部署满血DeepSeek R1的避坑指南-vLLM 0.7.1

大模型向量数据库云存储

大家好,今天给大家带来一篇曹宇兄的文章,给大家一些vllm部署满血deepseek r1的避坑指南。


        
          
知乎:https://zhuanlan.zhihu.com/p/21064432691  

      

今天看到vLLM的朋友圈发布了DeepSeek R1的PP支持,立刻开始我的捣鼓之旅,假如我训练的超大MoE上线了,也得做好技术准备工作是不嘛。

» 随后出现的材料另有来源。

/-- What a write may write besides the lines (R112, R114, R115). -/
abbrev writeRegisters : List Register := [.rx, .att, .rb, .monitor, .session]

theorem follows_writeLocation (may : writeRegisters ⊆ R) (cmd : Byte) (loc : FuseLocation) (value : Byte) (s : State) :
    Follows W R id s (writeLocation W cmd loc value s) := by
  have loop : ∀ n s, Follows W R id s (writeLoop W cmd loc value n s) := by
    intro n
    induction n with
    | zero => exact fun _ => .pure .refl
    | succ n ih =>
      intro s
      refine .after (.single (.att (s.att + 1) s (may (by decide)))) ((follows_writeAttempt (may (by decide)) (may (by decide))
        (may (by decide)) (may (by decide)) cmd loc value _).bind fun ⟨g, u⟩ => ?_)
      simp only
      split
      · exact .pure .refl
      · exact ih u
  exact .after (.single (.att 0 s (may (by decide)))) (loop _ _)

theorem follows_writeDefaults (may : writeRegisters ⊆ R) (l : List (FuseLocation × Byte)) (s : State) :
    Follows W R Prod.snd s (writeDefaults W l s) := by
  induction l generalizing s with
  | nil => exact .pure .refl
  | cons w l ih =>
    refine (follows_writeLocation may W.params.cmdWriteFuse w.1 w.2 s).bind fun u => ?_
    simp only [id]
    split
    · exact .pure .refl
    · split
      · exact .pure .refl
      · exact ih u

theorem follows_eraseAttempt (session : .session ∈ R) (monitor : .monitor ∈ R) (s : State) :
    Follows W R Prod.snd s (eraseAttempt W s) :=
  (follows_enterProg session s).bind fun a => (follows_frameSteps true false false _ a).bind fun b =>
    (follows_wrGuard monitor b).bind fun ⟨_, c⟩ => (follows_exitProg session c).bind fun _ => .pure .refl

theorem follows_eraseLoop (session : .session ∈ R) (att : .att ∈ R) (monitor : .monitor ∈ R) (n : Nat) (g : GuardResult)
    (s : State) : Follows W R Prod.snd s (eraseLoop W n g s) := by
  induction n generalizing g s with
  | zero => exact .pure .refl
  | succ n ih =>
    refine .after (.single (.att (s.att + 1) s att)) ((follows_eraseAttempt session monitor _).bind fun ⟨g, u⟩ => ?_)
    simp only
    split
    · exact .pure .refl
    · exact ih g u

end Sys2Proof.Machine
end

section
/-! PROOFS. What every instruction does, said once: it is refused, or it performs a program that runs within the registers
its rule names (R10, R105, R106, R121). -/

namespace Sys2Proof.Machine

variable {i : Instr} {ms : List MicroStep} {s t : State}

/-- What an operation performs, with its result (R10). -/
abbrev Program := State → Except Fault (OpResult × State)

/-! ### Straight lines -/

/-- The straight lines of which an operation of the framer consists. -/
inductive LineProgram : List MicroStep → Prop
  | arm : LineProgram armSteps
  | frame (m1 m0 b1 : Level) (x : Byte) : LineProgram (frameSteps m1 m0 b1 x)
  | transmit (x : Byte) : LineProgram (transmitSteps x)
  | select (p1 p0 : Level) : LineProgram (bselSetSteps p1 p0)
  | bs1High : LineProgram bs1HighSteps

theorem LineProgram.plain (h : LineProgram ms) : ∀ m ∈ ms, m.plain = true := by
  cases h with
  | arm => decide
  | frame m1 m0 b1 x => exact frameSteps_plain m1 m0 b1 x
  | transmit x => exact transmitSteps_plain x
  | select p1 p0 => cases p1 <;> cases p0 <;> decide
  | bs1High => decide

/-- The straight line an instruction performs, if it is one: `ARM`, the framed bytes and the byte-select steps. -/
def lineSteps : Instr → Option (List MicroStep)
  | .arm => some armSteps
  | .loadCommand x => some (frameSteps true false false x)
  | .loadAddressLow x => some (frameSteps false false false x)
  | .loadData x => some (frameSteps false true false x)
  | .transmitByte x => some (transmitSteps x)
  | .bselSet p1 p0 => some (bselSetSteps p1 p0)
  | .bselClear => some (bselSetSteps false false)
  | .bs1High => some bs1HighSteps
  | .frameCommand x => some (frameSteps true false false x)
  | .frameAddressLow x => some (frameSteps false false false x)
  | .frameData x => some (frameSteps false true false x)
  | .bselRdLow => some (bselSetSteps false false)
  | .bselRdHigh => some (bselSetSteps true true)
  | .bselRdExtended => some (bselSetSteps false true)
  | .bselRdLock => some (bselSetSteps true false)
  | .bselWrLow => some (bselSetSteps false false)
  | .bselWrHigh => some (bselSetSteps true false)
  | .bselWrExtended => some (bselSetSteps false true)
  | .bselWrLock _ => some bs1HighSteps
  | .cmdChipErase => some (frameSteps true false false Config.params.cmdChipErase)
  | .cmdWriteFuse => some (frameSteps true false false Config.params.cmdWriteFuse)
  | .cmdWriteLock => some (frameSteps true false false Config.params.cmdWriteLock)
  | .cmdReadSignature => some (frameSteps true false false Config.params.cmdReadSignature)
  | .cmdReadFuse => some (frameSteps true false false Config.params.cmdReadFuse)
  | _ => none

theorem lineSteps_lineProgram (h : lineSteps i = some ms) : LineProgram ms := by
  cases i <;> cases h <;> constructor

theorem exec_of_lineSteps (h : lineSteps i = some ms) (s : State) :
    exec i s = perform i (returning .done (runSteps Config.world ms)) s := by
  cases i <;> cases h <;> rfl

theorem perform_ok {program : Program} {r : OpResult}
    (h : program (s.begin i) = .ok (r, t)) : perform i program s = .next (t.finish r) := by
  simp only [perform, h]

theorem perform_error {program : Program} {f : Fault}
    (h : program (s.begin i) = .error f) : perform i program s = .fault f := by
  simp only [perform, h]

把踩坑经验给大家分享一下,希望能够相比于官方文档更白话一点。


        
          
Distributed Inference and Serving: https://docs.vllm.ai/en/latest/serving/distributed_serving.html#running-vllm-on-multiple-nodes  

      

知乎@游凯超 说一定要让整个过程变得丝滑无比,我俩配合做了几个验证,现在应该只需要 Step0 和 Step3 就可以run起来了,如果遇到autoscalar的相关问题可以看Step1可以解决。

Step 0 Prepare weights & Environment

由于权重太大了,即使你网速可以,也不建议直连下载了。大家可以先从HF及或代理弄一份权重回来,直连大概率直接超时或者把公网IP打爆。我们今天展示的多机多卡8xH20 (x2) 部署,对应TP size 8,PP size 2,所以要搞两台这样的机器过来。同时有一个假设:两机的网络互通,不一定需要IB,储存需要共享(NAS或OSS均可),完成准备工作之后便可以做第一步。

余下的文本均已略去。